Dataset entries:
——————

/-- Of the state the checks read STATE and FORMAT only (60_exceptions R301). -/
theorem faultCause_congr (i : Instr) : faultCause i s = faultCause i u := by
  cases i with
  | encode more rsvd cap data => rw [faultCause, faultCause, hphase, worstEnc_congr hphase hformat]
  | finish rsvd cap => rw [faultCause, faultCause, hphase, worstFin_congr hphase hformat]
  | _ => rfl

end

/-- Of the bytes of IN ENCODE's checks read their number only (60_exceptions R301). -/
theorem faultCause_encode_congr (more : BitVec 1) (rsvd : BitVec 27) (cap : Word) {data data' : List Byte}
    (h : data.length = data'.length) (s : State) :
    faultCause (.encode more rsvd cap data) s = faultCause (.encode more rsvd cap data') s := by
  simp only [faultCause, h]

/-! OK and CAUSE. -/

/-- OK and CAUSE are fixed by the fault a command takes. -/
theorem response_of_answers {i : Instr} {s : State} {c : Option Cause} (h : Answers i s c) :
    ∃ t r, exec i s = .next t ∧ t.response = some r ∧ r.ok = c.isNone ∧ r.cause = (c.map Cause.code).getD 0 := by
  cases c with
  | some c => exact ⟨_, faultResponse c, h, rfl, rfl, rfl⟩
  | none =>
    obtain ⟨t, result, ht, -⟩ := h
    exact ⟨_, okResponse result, ht, rfl, rfl, rfl⟩

/-- Two commands that take the same fault, or none, are answered with the same OK and CAUSE. -/
theorem same_answer_of_faultCause_eq {i j : Instr} {s u : State} (hi : i.isCommand = true) (hj : j.isCommand = true)
    (h : faultCause i s = faultCause j u) :
    ∃ t v r r', exec i s = .next t ∧ exec j u = .next v ∧ t.response = some r ∧ v.response = some r' ∧
      r.ok = r'.ok ∧ r.cause = r'.cause := by
  obtain ⟨t, r, ht, hr, hok, hcause⟩ := response_of_answers (answers_faultCause hi s)
  obtain ⟨v, r', hv, hr', hok', hcause'⟩ := response_of_answers (answers_faultCause hj u)
  rw [h] at hok hcause
  exact ⟨t, v, r, r', ht, hv, hr, hr', hok.trans hok'.symm, hcause.trans hcause'.symm⟩

/-! The command words of the faults that are not ILLEGAL. -/

theorem wordInit_formatThree : ∀ en, wordInit en 3 0 = 0x62#32 ||| (en.setWidth 32 <<< 4) := by decide

theorem wordEncode_eq : ∀ more, wordEncode more 0 = 0x3#32 ||| (more.setWidth 32 <<< 4) := by decide

end Sys2Proof.Machine

namespace Sys2Proof.Proofs

open Sys2Proof Sys2Proof.Machine

/-- Settles O26: a command that takes a fault makes its fault entry, and one that takes none answers OK. -/
theorem commandsAnswerAndFaultsChangeNothingElse : Obligations.CommandsAnswerAndFaultsChangeNothingElse := by
  intro i s hi
  have hanswers := answers_faultCause hi s
  cases hc : faultCause i s with
  | some c =>
    rw [hc] at hanswers
    obtain ⟨-, hlow, hhigh, -⟩ := setFaultBit_latches c s.fault
    exact ⟨_, false, c.code, 0, hanswers, rfl, Bool.noConfusion, fun _ => ⟨hlow, hhigh, rfl, rfl⟩⟩
  | none =>
    rw [hc] at hanswers
    obtain ⟨t, result, ht, hfaults⟩ := hanswers
    exact ⟨_, true, 0, result, ht, rfl, fun _ => ⟨rfl, hfaults⟩, Bool.noConfusion⟩

/-- Settles O29: the fault a command takes is fixed by STATE, FORMAT and, of ENCODE's bytes, their number. -/
theorem faultsDependOnlyOnWordStateFormatLenCap : Obligations.FaultsDependOnlyOnWordStateFormatLenCap := by
  intro s u hphase hformat
  refine ⟨fun more rsvd cap data data' hlen => same_answer_of_faultCause_eq rfl rfl ?_,
    fun i hi => same_answer_of_faultCause_eq hi hi (faultCause_congr hphase hformat i)⟩
  calc faultCause (.encode more rsvd cap data) s
    _ = faultCause (.encode more rsvd cap data) u := faultCause_congr hphase hformat _
    _ = faultCause (.encode more rsvd cap data') u := faultCause_encode_congr more rsvd cap hlen u

/-- Settles O15: taking an arrival where there is none does nothing. -/
theorem waitingHoldsTheState : Obligations.WaitingHoldsTheState := by
  intro s h
  rw [step, takeArrival, h]

/-- Settles O21: the format check comes first where no reserved bit is set. -/
theorem initOfFormatThreeFaultsBadFormat : Obligations.InitOfFormatThreeFaultsBadFormat := by
  intro en s
  rw [← wordInit_formatThree]
  exact exec_of_faultCause (c := .badFormat) rfl rfl

/-- Settles O22: the check of STATE comes before CAP is looked at. -/
theorem encodeAndFinishWithoutAStreamFaultUsage : Obligations.EncodeAndFinishWithoutAStreamFaultUsage := by
  refine fun s hs => ⟨fun more cap data => ?_, fun cap => exec_finish_without_stream cap hs⟩
  rw [← wordEncode_eq]
  exact exec_encode_without_stream more cap data hs
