theorem Frame.setSt (s : State) (b : Byte) : Frame [.st] s (s.setSt b) := by
  intro p hp
  cases p with
  | regs => exact fun _ => rfl
  | index => exact rfl
  | pc => exact rfl
  | sp => exact rfl
  | stack => exact fun _ => rfl
  | dt => exact rfl
  | st => exact absurd (by decide) hp
  | fb => exact fun _ _ => rfl
  | key => exact rfl
  | op => exact rfl
  | faultRecord => exact ⟨rfl, rfl, rfl, rfl⟩
  | status => exact rfl
  | tone => exact rfl
  | mem => exact fun _ => rfl
  | ports => exact ⟨rfl, rfl, rfl, rfl, rfl⟩
  | locals => exact rfl

theorem Frame.setStack (s : State) (k : Vector Word 16) (n : BitVec 8) : Frame [.sp, .stack] s (s.setStack k n) := by
  intro p hp
  cases p with
  | regs => exact fun _ => rfl
  | index => exact rfl
  | pc => exact rfl
  | sp => exact absurd (by decide) hp
  | stack => exact absurd (by decide) hp
  | dt => exact rfl
  | st => exact rfl
  | fb => exact fun _ _ => rfl
  | key => exact rfl
  | op => exact rfl
  | faultRecord => exact ⟨rfl, rfl, rfl, rfl⟩
  | status => exact rfl
  | tone => exact rfl
  | mem => exact fun _ => rfl
  | ports => exact ⟨rfl, rfl, rfl, rfl, rfl⟩
  | locals => exact rfl

theorem Frame.raise (s : State) (c : FaultCause) (w : Word) : Frame [.pc, .op, .faultRecord, .status, .tone] s (s.raise c w) := by
  intro p hp
  cases p with
  | regs => exact fun _ => rfl
  | index => exact rfl
  | pc => exact absurd (by decide) hp
  | sp => exact rfl
  | stack => exact fun _ => rfl
  | dt => exact rfl
  | st => exact rfl
  | fb => exact fun _ _ => rfl
  | key => exact rfl
  | op => exact absurd (by decide) hp
  | faultRecord => exact absurd (by decide) hp
  | status => exact absurd (by decide) hp
  | tone => exact absurd (by decide) hp
  | mem => exact fun _ => rfl
  | ports => exact ⟨rfl, rfl, rfl, rfl, rfl⟩
  | locals => exact rfl

theorem Frame.begin_fetched (s : State) : Frame [.pc, .key, .op, .locals] s s.begin.fetched := by
  intro p hp
  cases p with
  | regs => exact fun _ => rfl
  | index => exact rfl
  | pc => exact absurd (by decide) hp
  | sp => exact rfl
  | stack => exact fun _ => rfl
  | dt => exact rfl
  | st => exact rfl
  | fb => exact fun _ _ => rfl
  | key => exact absurd (by decide) hp
  | op => exact absurd (by decide) hp
  | faultRecord => exact ⟨rfl, rfl, rfl, rfl⟩
  | status => exact rfl
  | tone => exact rfl
  | mem => exact fun _ => rfl
  | ports => exact ⟨rfl, rfl, rfl, rfl, rfl⟩
  | locals => exact absurd (by decide) hp

theorem Frame.inert (s : State) : Frame [.status, .tone] s s.inert := by
  intro p hp
  cases p with
  | regs => exact fun _ => rfl
  | index => exact rfl
  | pc => exact rfl
  | sp => exact rfl
  | stack => exact fun _ => rfl
  | dt => exact rfl
  | st => exact rfl
  | fb => exact fun _ _ => rfl
  | key => exact rfl
  | op => exact rfl
  | faultRecord => exact ⟨rfl, rfl, rfl, rfl⟩
  | status => exact absurd (by decide) hp
  | tone => exact absurd (by decide) hp
  | mem => exact fun _ => rfl
  | ports => exact ⟨rfl, rfl, rfl, rfl, rfl⟩
  | locals => exact rfl

/-! ### Composing frames -/

theorem Part.same_trans {p : Part} {s t u : State} (h1 : p.same s t) (h2 : p.same t u) : p.same s u := by
  cases p with
  | regs => exact fun r => (h2 r).trans (h1 r)
  | stack => exact fun j => (h2 j).trans (h1 j)
  | mem => exact fun a => (h2 a).trans (h1 a)
  | fb => exact fun x y => (h2 x y).trans (h1 x y)
  | faultRecord => exact ⟨h2.1.trans h1.1, h2.2.1.trans h1.2.1, h2.2.2.1.trans h1.2.2.1, h2.2.2.2.trans h1.2.2.2⟩
  | ports =>
    exact ⟨h2.1.trans h1.1, h2.2.1.trans h1.2.1, h2.2.2.1.trans h1.2.2.1, h2.2.2.2.1.trans h1.2.2.2.1, h2.2.2.2.2.trans h1.2.2.2.2⟩
  | _ => exact Eq.trans h2 h1

/-- A frame after a frame: what either may change, the two together may change. -/
theorem Frame.trans {ps qs rs : List Part} {s t u : State} (h1 : Frame ps s t) (h2 : Frame qs t u)
    (hp : ∀ p, p ∈ ps → p ∈ rs) (hq : ∀ p, p ∈ qs → p ∈ rs) : Frame rs s u :=
  fun p hn => Part.same_trans (h1 p (fun h => hn (hp p h))) (h2 p (fun h => hn (hq p h)))

theorem Frame.setRegFlag (s : State) (x : Reg) (b : Byte) (f : Bool) : Frame [.regs] s (s.setRegFlag x b f) :=
  (Frame.setReg s x b).trans (Frame.setReg _ vf _) (fun _ h => h) (fun _ h => h)

/-- A frame may be widened. -/
theorem Frame.mono {ps rs : List Part} {s t : State} (h : Frame ps s t) (hp : ∀ p, p ∈ ps → p ∈ rs) : Frame rs s t :=
  fun p hn => h p (fun e => hn (hp p e))

/-- The frame of the end of a step that faulted or was inert. -/
theorem Frame.finish_of_faulted {s : State} (h : s.faulted = true) : Frame [.ports, .locals] s s.finish := by
  obtain ⟨k, r, q, n, e⟩ := State.finish_of_faulted h
  rw [e]
  intro p hp
  cases p with
  | ports => exact absurd (by decide) hp
  | locals => exact absurd (by decide) hp
  | regs => exact fun _ => rfl
  | stack => exact fun _ => rfl
  | mem => exact fun _ => rfl
  | fb => exact fun _ _ => rfl
  | faultRecord => exact ⟨rfl, rfl, rfl, rfl⟩
  | _ => rfl

/-- The frame of the end of a step that did not fault. -/
theorem Frame.finish_of_ok {s : State} (h : s.faulted = false) :
    Frame [.dt, .st, .tone, .status, .ports, .locals] s s.finish := by
  obtain ⟨k, r, q, n, e⟩ := State.finish_of_ok h
  rw [e]
  intro p hp
  cases p with
  | dt => exact absurd (by decide) hp
  | st => exact absurd (by decide) hp
  | tone => exact absurd (by decide) hp
  | status => exact absurd (by decide) hp
  | ports => exact absurd (by decide) hp
  | locals => exact absurd (by decide) hp
  | regs => exact fun _ => rfl
  | stack => exact fun _ => rfl
  | mem => exact fun _ => rfl
  | fb => exact fun _ _ => rfl
  | faultRecord => exact ⟨rfl, rfl, rfl, rfl⟩
  | _ => rfl

/-- Every fault entry of the execute phase is a `TrapEntry`. -/
theorem TrapEntry.raise (s : State) {c : FaultCause} (hc : c ≠ .fetchRange) (w : Word) :
    TrapEntry c.code w s (s.raise c w) :=
  ⟨rfl, rfl, if_neg hc, rfl, rfl, rfl, rfl, rfl, Frame.raise s c w⟩

/-! ### The meanings that go through a check -/

theorem exec_ret (dc : BitVec 8) (s : State) : exec (.ret dc) s = s.pop (fun a t => t.setPc a) := rfl

theorem exec_call (nnn : Addr12) (s : State) :
    exec (.call nnn) s = s.push s.pc (fun t => t.setPc (addrOperand nnn)) := rfl

theorem exec_drw (x y : Reg) (n : Nibble) (s : State) :
    exec (.drw x y n) s = s.checkRange n.toNat (fun t => t.draw x y n) := rfl

theorem exec_ldBVx (x : Reg) (s : State) :
    exec (.ldBVx x) s = s.checkRange 3 (fun t => t.setMem (t.mem.writeAll t.i.toNat (decimalDigits (t.reg x)))) := rfl

theorem exec_ldMemVx (x : Reg) (s : State) :
    exec (.ldMemVx x) s = s.checkRange (blockCount x) (fun t => t.setMem (t.mem.writeAll t.i.toNat (t.block x))) := rfl

theorem exec_ldVxMem (x : Reg) (s : State) :
    exec (.ldVxMem x) s = s.checkRange (blockCount x) (fun t => t.loadBlock (blockCount x)) := rfl

theorem exec_skp (x : Reg) (dc : Nibble) (s : State) :
    exec (.skp x dc) s = s.checkIndex .keyRange (s.reg x) (fun k t => t.skipIf (t.keyDown k)) := rfl

theorem exec_sknp (x : Reg) (dc : Nibble) (s : State) :
    exec (.sknp x dc) s = s.checkIndex .keyRange (s.reg x) (fun k t => t.skipIf (!t.keyDown k)) := rfl

theorem exec_ldFVx (x : Reg) (s : State) :
    exec (.ldFVx x) s = s.checkIndex .fontRange (s.reg x) (fun d t => t.setI (glyphAddr d)) := rfl

/-- A range of `count` bytes from `base` lies in memory. -/
theorem outOfRange_false {base : Word} {count : Nat} (h : base.toNat + count ≤ 0x1000 ∨ count = 0) :
    outOfRange base count = false := by
  rw [Bool.eq_false_iff, ne_eq, outOfRange_iff]; omega

/-- A range of `count` bytes from `base` does not lie in memory. -/
theorem outOfRange_true {base : Word} {count : Nat} (h0 : 0 < count) (h : 0xFFF < base.toNat + count - 1) :
    outOfRange base count = true := (outOfRange_iff base count).2 ⟨h0, h⟩

theorem firstOutside_eq (base : Word) : firstOutside base = BitVec.ofNat 16 (max base.toNat 0x1000) := by
  apply BitVec.eq_of_toNat_eq
  have := base.isLt
  rw [firstOutside_toNat, BitVec.toNat_ofNat]; omega

/-! ### What every instruction keeps -/

/-- Every instruction keeps memory in canonical form. -/
theorem exec_mem_wf {i : Instr} {s t : State} (h : exec i s = .next t) (hm : s.mem.wf = true) : t.mem.wf = true := by
  cases i with
  | ret dc =>
    rw [exec_ret] at h
    rcases State.pop_cases h with ⟨_, _, rfl⟩ | ⟨_, rfl⟩ <;> exact hm
  | call nnn =>
    rw [exec_call] at h
    rcases State.push_cases h with ⟨_, rfl⟩ | ⟨_, rfl⟩ <;> exact hm
  | drw x y n =>
    rw [exec_drw] at h
    rcases State.checkRange_cases h with ⟨_, rfl⟩ | ⟨_, rfl⟩ <;> exact hm
  | ldBVx x =>
    rw [exec_ldBVx] at h
    rcases State.checkRange_cases h with ⟨_, rfl⟩ | ⟨_, rfl⟩
    · exact Memory.wf_writeAll _ _ _ hm
    · exact hm
  | ldMemVx x =>
    rw [exec_ldMemVx] at h
    rcases State.checkRange_cases h with ⟨_, rfl⟩ | ⟨_, rfl⟩
    · exact Memory.wf_writeAll _ _ _ hm
    · exact hm
  | ldVxMem x =>
    rw [exec_ldVxMem] at h
    rcases State.checkRange_cases h with ⟨_, rfl⟩ | ⟨_, rfl⟩
    · rw [State.loadBlock_eq]; exact hm
    · exact hm
  | skp x dc =>
    rw [exec_skp] at h
    rcases State.checkIndex_cases h with ⟨_, rfl⟩ | ⟨_, rfl⟩
    · rw [State.skipIf_eq]; exact hm
    · exact hm
  | sknp x dc =>
    rw [exec_sknp] at h
    rcases State.checkIndex_cases h with ⟨_, rfl⟩ | ⟨_, rfl⟩
    · rw [State.skipIf_eq]; exact hm
    · exact hm
  | ldFVx x =>
    rw [exec_ldFVx] at h
    rcases State.checkIndex_cases h with ⟨_, rfl⟩ | ⟨_, rfl⟩ <;> exact hm
  | seVxKk x kk => cases h; rw [State.skipIf_eq]; exact hm
  | sneVxKk x kk => cases h; rw [State.skipIf_eq]; exact hm
  | seVxVy x y dc => cases h; rw [State.skipIf_eq]; exact hm
  | sneVxVy x y dc => cases h; rw [State.skipIf_eq]; exact hm
  | ldVxK x => cases h; cases hk : s.leastKey <;> exact hm
  | _ => cases h; exact hm

/-- Every instruction keeps the stack pointer at most 16. -/
theorem exec_sp_le {i : Instr} {s t : State} (h : exec i s = .next t) (hm : s.sp.toNat ≤ 16) : t.sp.toNat ≤ 16 := by
  cases i with
  | ret dc =>
    rw [exec_ret] at h; rcases State.pop_cases h with ⟨a, b, rfl⟩ | ⟨_, rfl⟩
    · have : s.sp.toNat ≠ 0 := fun e => b (BitVec.eq_of_toNat_eq e)
      rw [State.setPc_sp, State.setStack_sp, BitVec.toNat_sub]; simp; omega
    · exact hm
  | call nnn =>
    rw [exec_call] at h; rcases State.push_cases h with ⟨_, rfl⟩ | ⟨_, rfl⟩
    · rw [State.setPc_sp, State.setStack_sp, BitVec.toNat_add]; simp; omega
    · exact hm
  | drw x y n =>
    rw [exec_drw] at h
    rcases State.checkRange_cases h with ⟨_, rfl⟩ | ⟨_, rfl⟩ <;> exact hm
  | ldBVx x =>
    rw [exec_ldBVx] at h
    rcases State.checkRange_cases h with ⟨_, rfl⟩ | ⟨_, rfl⟩ <;> exact hm
  | ldMemVx x =>
    rw [exec_ldMemVx] at h
    rcases State.checkRange_cases h with ⟨_, rfl⟩ | ⟨_, rfl⟩ <;> exact hm
  | ldVxMem x =>
    rw [exec_ldVxMem] at h
    rcases State.checkRange_cases h with ⟨_, rfl⟩ | ⟨_, rfl⟩
    · rw [State.loadBlock_eq]; exact hm
    · exact hm
  | skp x dc =>
    rw [exec_skp] at h
    rcases State.checkIndex_cases h with ⟨_, rfl⟩ | ⟨_, rfl⟩
    · rw [State.skipIf_eq]; exact hm
    · exact hm
  | sknp x dc =>
    rw [exec_sknp] at h
    rcases State.checkIndex_cases h with ⟨_, rfl⟩ | ⟨_, rfl⟩
    · rw [State.skipIf_eq]; exact hm
    · exact hm
  | ldFVx x =>
    rw [exec_ldFVx] at h
    rcases State.checkIndex_cases h with ⟨_, rfl⟩ | ⟨_, rfl⟩ <;> exact hm
  | seVxKk x kk => cases h; rw [State.skipIf_eq]; exact hm
  | sneVxKk x kk => cases h; rw [State.skipIf_eq]; exact hm
  | seVxVy x y dc => cases h; rw [State.skipIf_eq]; exact hm
  | sneVxVy x y dc => cases h; rw [State.skipIf_eq]; exact hm
  | ldVxK x => cases h; cases hk : s.leastKey <;> exact hm
  | _ => cases h; exact hm

end Sys2Proof.Machine
end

——————

[The problem]: When a line contains the string "keyDown", copy it from the records.

[Written response]:
    exec (.skp x dc) s = s.checkIndex .keyRange (s.reg x) (fun k t => t.skipIf (t.keyDown k)) := rfl
    exec (.sknp x dc) s = s.checkIndex .keyRange (s.reg x) (fun k t => t.skipIf (!t.keyDown k)) := rfl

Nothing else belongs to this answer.